Few people in the New York City transit space really trust Gov. Andrew Cuomo. Sure, he delivered on his promise to shepherd congestion pricing through the legislature, but his top-down approach on setting priorities and moving mountains only for his whims leaves much to be desired. He orders those he controls to do his bidding, and he doesn’t like to listen to other ideas from people who may know better. Hence, a fixation on ultra wideband communications technology, last-minute meddling on the L train plans and a backwards Laguardia AirTrain, among many other problems.

Cuomo’s problem seems to stem from one of ego and arrogance.
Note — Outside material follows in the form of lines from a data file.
/-! `setKeys` -/

@[simp] theorem Chip.setKeys_clk (f : Keys → Keys) : (c.setKeys f).clk = c.clk := rfl
@[simp] theorem Chip.setKeys_dev (f : Keys → Keys) : (c.setKeys f).dev = c.dev := rfl
@[simp] theorem Chip.setKeys_flash (f : Keys → Keys) : (c.setKeys f).flash = c.flash := rfl
@[simp] theorem Chip.setKeys_cmd (f : Keys → Keys) : (c.setKeys f).cmd = c.cmd := rfl
@[simp] theorem Chip.setKeys_spi (f : Keys → Keys) : (c.setKeys f).spi = c.spi := rfl
@[simp] theorem Chip.setKeys_host (f : Keys → Keys) : (c.setKeys f).host = c.host := rfl
@[simp] theorem Chip.setKeys_lane (f : Keys → Keys) : (c.setKeys f).lane = c.lane := rfl
@[simp] theorem Chip.setKeys_frm (f : Keys → Keys) : (c.setKeys f).frm = c.frm := rfl
@[simp] theorem Chip.setKeys_time (f : Keys → Keys) : (c.setKeys f).time = c.time := rfl
@[simp] theorem Chip.setKeys_gear (f : Keys → Keys) : (c.setKeys f).gear = c.gear := rfl
@[simp] theorem Chip.setKeys_fab (f : Keys → Keys) : (c.setKeys f).fab = c.fab := rfl
@[simp] theorem Chip.setKeys_keys (f : Keys → Keys) : (c.setKeys f).keys = f c.keys := rfl
@[simp] theorem Chip.setKeys_sealing (f : Keys → Keys) : (c.setKeys f).sealing = c.sealing := rfl
@[simp] theorem Chip.setKeys_csys (f : Keys → Keys) : (c.setKeys f).csys = c.csys := rfl
@[simp] theorem Chip.setKeys_crock (f : Keys → Keys) : (c.setKeys f).crock = c.crock := rfl
@[simp] theorem Chip.setKeys_disp (f : Keys → Keys) : (c.setKeys f).disp = c.disp := rfl
@[simp] theorem Chip.setKeys_eth (f : Keys → Keys) : (c.setKeys f).eth = c.eth := rfl
@[simp] theorem Chip.setKeys_usb (f : Keys → Keys) : (c.setKeys f).usb = c.usb := rfl
@[simp] theorem Chip.setKeys_leg (f : Keys → Keys) : (c.setKeys f).leg = c.leg := rfl
@[simp] theorem Chip.setKeys_pwr (f : Keys → Keys) : (c.setKeys f).pwr = c.pwr := rfl
@[simp] theorem Chip.setKeys_gk (f : Keys → Keys) : (c.setKeys f).gk = c.gk := rfl
@[simp] theorem Chip.setKeys_life (f : Keys → Keys) : (c.setKeys f).life = c.life := rfl
@[simp] theorem Chip.setKeys_sram (f : Keys → Keys) : (c.setKeys f).sram = c.sram := rfl
@[simp] theorem Chip.setKeys_out (f : Keys → Keys) : (c.setKeys f).out = c.out := rfl

/-! `setCrock` -/

@[simp] theorem Chip.setCrock_clk (f : Crock → Crock) : (c.setCrock f).clk = c.clk := rfl
@[simp] theorem Chip.setCrock_dev (f : Crock → Crock) : (c.setCrock f).dev = c.dev := rfl
@[simp] theorem Chip.setCrock_flash (f : Crock → Crock) : (c.setCrock f).flash = c.flash := rfl
@[simp] theorem Chip.setCrock_cmd (f : Crock → Crock) : (c.setCrock f).cmd = c.cmd := rfl
@[simp] theorem Chip.setCrock_spi (f : Crock → Crock) : (c.setCrock f).spi = c.spi := rfl
@[simp] theorem Chip.setCrock_host (f : Crock → Crock) : (c.setCrock f).host = c.host := rfl
@[simp] theorem Chip.setCrock_lane (f : Crock → Crock) : (c.setCrock f).lane = c.lane := rfl
@[simp] theorem Chip.setCrock_frm (f : Crock → Crock) : (c.setCrock f).frm = c.frm := rfl
@[simp] theorem Chip.setCrock_time (f : Crock → Crock) : (c.setCrock f).time = c.time := rfl
@[simp] theorem Chip.setCrock_gear (f : Crock → Crock) : (c.setCrock f).gear = c.gear := rfl
@[simp] theorem Chip.setCrock_fab (f : Crock → Crock) : (c.setCrock f).fab = c.fab := rfl
@[simp] theorem Chip.setCrock_keys (f : Crock → Crock) : (c.setCrock f).keys = c.keys := rfl
@[simp] theorem Chip.setCrock_sealing (f : Crock → Crock) : (c.setCrock f).sealing = c.sealing := rfl
@[simp] theorem Chip.setCrock_csys (f : Crock → Crock) : (c.setCrock f).csys = c.csys := rfl
@[simp] theorem Chip.setCrock_crock (f : Crock → Crock) : (c.setCrock f).crock = f c.crock := rfl
@[simp] theorem Chip.setCrock_disp (f : Crock → Crock) : (c.setCrock f).disp = c.disp := rfl
@[simp] theorem Chip.setCrock_eth (f : Crock → Crock) : (c.setCrock f).eth = c.eth := rfl
@[simp] theorem Chip.setCrock_usb (f : Crock → Crock) : (c.setCrock f).usb = c.usb := rfl
@[simp] theorem Chip.setCrock_leg (f : Crock → Crock) : (c.setCrock f).leg = c.leg := rfl
@[simp] theorem Chip.setCrock_pwr (f : Crock → Crock) : (c.setCrock f).pwr = c.pwr := rfl
@[simp] theorem Chip.setCrock_gk (f : Crock → Crock) : (c.setCrock f).gk = c.gk := rfl
@[simp] theorem Chip.setCrock_life (f : Crock → Crock) : (c.setCrock f).life = c.life := rfl
@[simp] theorem Chip.setCrock_sram (f : Crock → Crock) : (c.setCrock f).sram = c.sram := rfl
@[simp] theorem Chip.setCrock_out (f : Crock → Crock) : (c.setCrock f).out = c.out := rfl

/-! `setNand` -/

@[simp] theorem Chip.setNand_clk (f : Nand → Nand) : (c.setNand f).clk = c.clk := rfl
@[simp] theorem Chip.setNand_dev (f : Nand → Nand) : (c.setNand f).dev = c.dev := rfl
@[simp] theorem Chip.setNand_flash (f : Nand → Nand) : (c.setNand f).flash = c.flash := rfl
@[simp] theorem Chip.setNand_cmd (f : Nand → Nand) : (c.setNand f).cmd = c.cmd := rfl
@[simp] theorem Chip.setNand_spi (f : Nand → Nand) : (c.setNand f).spi = c.spi := rfl
@[simp] theorem Chip.setNand_host (f : Nand → Nand) : (c.setNand f).host = c.host := rfl
@[simp] theorem Chip.setNand_lane (f : Nand → Nand) : (c.setNand f).lane = c.lane := rfl
@[simp] theorem Chip.setNand_frm (f : Nand → Nand) : (c.setNand f).frm = c.frm := rfl
@[simp] theorem Chip.setNand_time (f : Nand → Nand) : (c.setNand f).time = c.time := rfl
@[simp] theorem Chip.setNand_gear (f : Nand → Nand) : (c.setNand f).gear = c.gear := rfl
@[simp] theorem Chip.setNand_fab (f : Nand → Nand) : (c.setNand f).fab = c.fab := rfl
@[simp] theorem Chip.setNand_keys (f : Nand → Nand) : (c.setNand f).keys = c.keys := rfl
@[simp] theorem Chip.setNand_sealing (f : Nand → Nand) : (c.setNand f).sealing = c.sealing := rfl
@[simp] theorem Chip.setNand_csys (f : Nand → Nand) : (c.setNand f).csys = { c.csys with nand := f c.csys.nand } := rfl
@[simp] theorem Chip.setNand_crock (f : Nand → Nand) : (c.setNand f).crock = c.crock := rfl
@[simp] theorem Chip.setNand_disp (f : Nand → Nand) : (c.setNand f).disp = c.disp := rfl
@[simp] theorem Chip.setNand_eth (f : Nand → Nand) : (c.setNand f).eth = c.eth := rfl
@[simp] theorem Chip.setNand_usb (f : Nand → Nand) : (c.setNand f).usb = c.usb := rfl
@[simp] theorem Chip.setNand_leg (f : Nand → Nand) : (c.setNand f).leg = c.leg := rfl
@[simp] theorem Chip.setNand_pwr (f : Nand → Nand) : (c.setNand f).pwr = c.pwr := rfl
@[simp] theorem Chip.setNand_gk (f : Nand → Nand) : (c.setNand f).gk = c.gk := rfl
@[simp] theorem Chip.setNand_life (f : Nand → Nand) : (c.setNand f).life = c.life := rfl
@[simp] theorem Chip.setNand_sram (f : Nand → Nand) : (c.setNand f).sram = c.sram := rfl
@[simp] theorem Chip.setNand_out (f : Nand → Nand) : (c.setNand f).out = c.out := rfl

/-! `setVol` -/

@[simp] theorem Chip.setVol_clk (v : Nat) (x : Volume) : (c.setVol v x).clk = c.clk := rfl
@[simp] theorem Chip.setVol_dev (v : Nat) (x : Volume) : (c.setVol v x).dev = c.dev := rfl
@[simp] theorem Chip.setVol_flash (v : Nat) (x : Volume) : (c.setVol v x).flash = c.flash := rfl
@[simp] theorem Chip.setVol_cmd (v : Nat) (x : Volume) : (c.setVol v x).cmd = c.cmd := rfl
@[simp] theorem Chip.setVol_spi (v : Nat) (x : Volume) : (c.setVol v x).spi = c.spi := rfl
@[simp] theorem Chip.setVol_host (v : Nat) (x : Volume) : (c.setVol v x).host = c.host := rfl
@[simp] theorem Chip.setVol_lane (v : Nat) (x : Volume) : (c.setVol v x).lane = c.lane := rfl
@[simp] theorem Chip.setVol_frm (v : Nat) (x : Volume) : (c.setVol v x).frm = c.frm := rfl
@[simp] theorem Chip.setVol_time (v : Nat) (x : Volume) : (c.setVol v x).time = c.time := rfl
@[simp] theorem Chip.setVol_gear (v : Nat) (x : Volume) : (c.setVol v x).gear = c.gear := rfl
@[simp] theorem Chip.setVol_fab (v : Nat) (x : Volume) : (c.setVol v x).fab = c.fab := rfl
@[simp] theorem Chip.setVol_keys (v : Nat) (x : Volume) : (c.setVol v x).keys = c.keys := rfl
@[simp] theorem Chip.setVol_sealing (v : Nat) (x : Volume) : (c.setVol v x).sealing = c.sealing := rfl
@[simp] theorem Chip.setVol_csys (v : Nat) (x : Volume) : (c.setVol v x).csys = { c.csys with nand := { c.csys.nand with vols := c.csys.nand.vols.set v x } } := rfl
@[simp] theorem Chip.setVol_crock (v : Nat) (x : Volume) : (c.setVol v x).crock = c.crock := rfl
@[simp] theorem Chip.setVol_disp (v : Nat) (x : Volume) : (c.setVol v x).disp = c.disp := rfl
@[simp] theorem Chip.setVol_eth (v : Nat) (x : Volume) : (c.setVol v x).eth = c.eth := rfl
@[simp] theorem Chip.setVol_usb (v : Nat) (x : Volume) : (c.setVol v x).usb = c.usb := rfl
@[simp] theorem Chip.setVol_leg (v : Nat) (x : Volume) : (c.setVol v x).leg = c.leg := rfl
@[simp] theorem Chip.setVol_pwr (v : Nat) (x : Volume) : (c.setVol v x).pwr = c.pwr := rfl
@[simp] theorem Chip.setVol_gk (v : Nat) (x : Volume) : (c.setVol v x).gk = c.gk := rfl
@[simp] theorem Chip.setVol_life (v : Nat) (x : Volume) : (c.setVol v x).life = c.life := rfl
@[simp] theorem Chip.setVol_sram (v : Nat) (x : Volume) : (c.setVol v x).sram = c.sram := rfl
@[simp] theorem Chip.setVol_out (v : Nat) (x : Volume) : (c.setVol v x).out = c.out := rfl

/-! `setHub` -/

@[simp] theorem Chip.setHub_clk (h : Nat) (x : HubHead) : (c.setHub h x).clk = c.clk := rfl
@[simp] theorem Chip.setHub_dev (h : Nat) (x : HubHead) : (c.setHub h x).dev = c.dev := rfl
@[simp] theorem Chip.setHub_flash (h : Nat) (x : HubHead) : (c.setHub h x).flash = c.flash := rfl
@[simp] theorem Chip.setHub_cmd (h : Nat) (x : HubHead) : (c.setHub h x).cmd = c.cmd := rfl
@[simp] theorem Chip.setHub_spi (h : Nat) (x : HubHead) : (c.setHub h x).spi = c.spi := rfl
@[simp] theorem Chip.setHub_host (h : Nat) (x : HubHead) : (c.setHub h x).host = c.host := rfl
@[simp] theorem Chip.setHub_lane (h : Nat) (x : HubHead) : (c.setHub h x).lane = c.lane := rfl
@[simp] theorem Chip.setHub_frm (h : Nat) (x : HubHead) : (c.setHub h x).frm = c.frm := rfl
@[simp] theorem Chip.setHub_time (h : Nat) (x : HubHead) : (c.setHub h x).time = c.time := rfl
@[simp] theorem Chip.setHub_gear (h : Nat) (x : HubHead) : (c.setHub h x).gear = c.gear := rfl
@[simp] theorem Chip.setHub_fab (h : Nat) (x : HubHead) : (c.setHub h x).fab = c.fab := rfl
@[simp] theorem Chip.setHub_keys (h : Nat) (x : HubHead) : (c.setHub h x).keys = c.keys := rfl
@[simp] theorem Chip.setHub_sealing (h : Nat) (x : HubHead) : (c.setHub h x).sealing = c.sealing := rfl
@[simp] theorem Chip.setHub_csys (h : Nat) (x : HubHead) : (c.setHub h x).csys = c.csys := rfl
@[simp] theorem Chip.setHub_crock (h : Nat) (x : HubHead) : (c.setHub h x).crock = c.crock := rfl
@[simp] theorem Chip.setHub_disp (h : Nat) (x : HubHead) : (c.setHub h x).disp = { c.disp with hub := c.disp.hub.set h x } := rfl
@[simp] theorem Chip.setHub_eth (h : Nat) (x : HubHead) : (c.setHub h x).eth = c.eth := rfl
@[simp] theorem Chip.setHub_usb (h : Nat) (x : HubHead) : (c.setHub h x).usb = c.usb := rfl
@[simp] theorem Chip.setHub_leg (h : Nat) (x : HubHead) : (c.setHub h x).leg = c.leg := rfl
@[simp] theorem Chip.setHub_pwr (h : Nat) (x : HubHead) : (c.setHub h x).pwr = c.pwr := rfl
@[simp] theorem Chip.setHub_gk (h : Nat) (x : HubHead) : (c.setHub h x).gk = c.gk := rfl
@[simp] theorem Chip.setHub_life (h : Nat) (x : HubHead) : (c.setHub h x).life = c.life := rfl
@[simp] theorem Chip.setHub_sram (h : Nat) (x : HubHead) : (c.setHub h x).sram = c.sram := rfl
@[simp] theorem Chip.setHub_out (h : Nat) (x : HubHead) : (c.setHub h x).out = c.out := rfl

/-! `setDock` -/

@[simp] theorem Chip.setDock_clk (h : Nat) (x : DockHead) : (c.setDock h x).clk = c.clk := rfl
@[simp] theorem Chip.setDock_dev (h : Nat) (x : DockHead) : (c.setDock h x).dev = c.dev := rfl
@[simp] theorem Chip.setDock_flash (h : Nat) (x : DockHead) : (c.setDock h x).flash = c.flash := rfl
@[simp] theorem Chip.setDock_cmd (h : Nat) (x : DockHead) : (c.setDock h x).cmd = c.cmd := rfl
@[simp] theorem Chip.setDock_spi (h : Nat) (x : DockHead) : (c.setDock h x).spi = c.spi := rfl
@[simp] theorem Chip.setDock_host (h : Nat) (x : DockHead) : (c.setDock h x).host = c.host := rfl
@[simp] theorem Chip.setDock_lane (h : Nat) (x : DockHead) : (c.setDock h x).lane = c.lane := rfl
@[simp] theorem Chip.setDock_frm (h : Nat) (x : DockHead) : (c.setDock h x).frm = c.frm := rfl
@[simp] theorem Chip.setDock_time (h : Nat) (x : DockHead) : (c.setDock h x).time = c.time := rfl
@[simp] theorem Chip.setDock_gear (h : Nat) (x : DockHead) : (c.setDock h x).gear = c.gear := rfl
@[simp] theorem Chip.setDock_fab (h : Nat) (x : DockHead) : (c.setDock h x).fab = c.fab := rfl
@[simp] theorem Chip.setDock_keys (h : Nat) (x : DockHead) : (c.setDock h x).keys = c.keys := rfl
@[simp] theorem Chip.setDock_sealing (h : Nat) (x : DockHead) : (c.setDock h x).sealing = c.sealing := rfl
@[simp] theorem Chip.setDock_csys (h : Nat) (x : DockHead) : (c.setDock h x).csys = c.csys := rfl
@[simp] theorem Chip.setDock_crock (h : Nat) (x : DockHead) : (c.setDock h x).crock = c.crock := rfl
@[simp] theorem Chip.setDock_disp (h : Nat) (x : DockHead) : (c.setDock h x).disp = { c.disp with dock := c.disp.dock.set h x } := rfl
@[simp] theorem Chip.setDock_eth (h : Nat) (x : DockHead) : (c.setDock h x).eth = c.eth := rfl
@[simp] theorem Chip.setDock_usb (h : Nat) (x : DockHead) : (c.setDock h x).usb = c.usb := rfl
@[simp] theorem Chip.setDock_leg (h : Nat) (x : DockHead) : (c.setDock h x).leg = c.leg := rfl
@[simp] theorem Chip.setDock_pwr (h : Nat) (x : DockHead) : (c.setDock h x).pwr = c.pwr := rfl
@[simp] theorem Chip.setDock_gk (h : Nat) (x : DockHead) : (c.setDock h x).gk = c.gk := rfl
@[simp] theorem Chip.setDock_life (h : Nat) (x : DockHead) : (c.setDock h x).life = c.life := rfl
@[simp] theorem Chip.setDock_sram (h : Nat) (x : DockHead) : (c.setDock h x).sram = c.sram := rfl
@[simp] theorem Chip.setDock_out (h : Nat) (x : DockHead) : (c.setDock h x).out = c.out := rfl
When faced with the reality that he is in charge of something — in the MTA’s case, a position he was dragged to kicking and screaming — Cuomo wants all the credit and none of the blame. The ideas on grand infrastructure are his so he can celebrate the ribbon-cutting. After doing it with the Second Ave. Subway, he is following the same path by ordering a review of East Side Access years after it would have made a difference. As governor, that’s his prerogative, but it leads to a more-than-healthy skepticism from those in the field.

What happens though when Cuomo finds someone competent and qualified to work under him and that person starts getting some of the credit? As we’ve seen, things can get ugly fast, and that’s what may be occurring as New York’s two Andys — Cuomo and Byford — try to co-exist uneasily in the transit space.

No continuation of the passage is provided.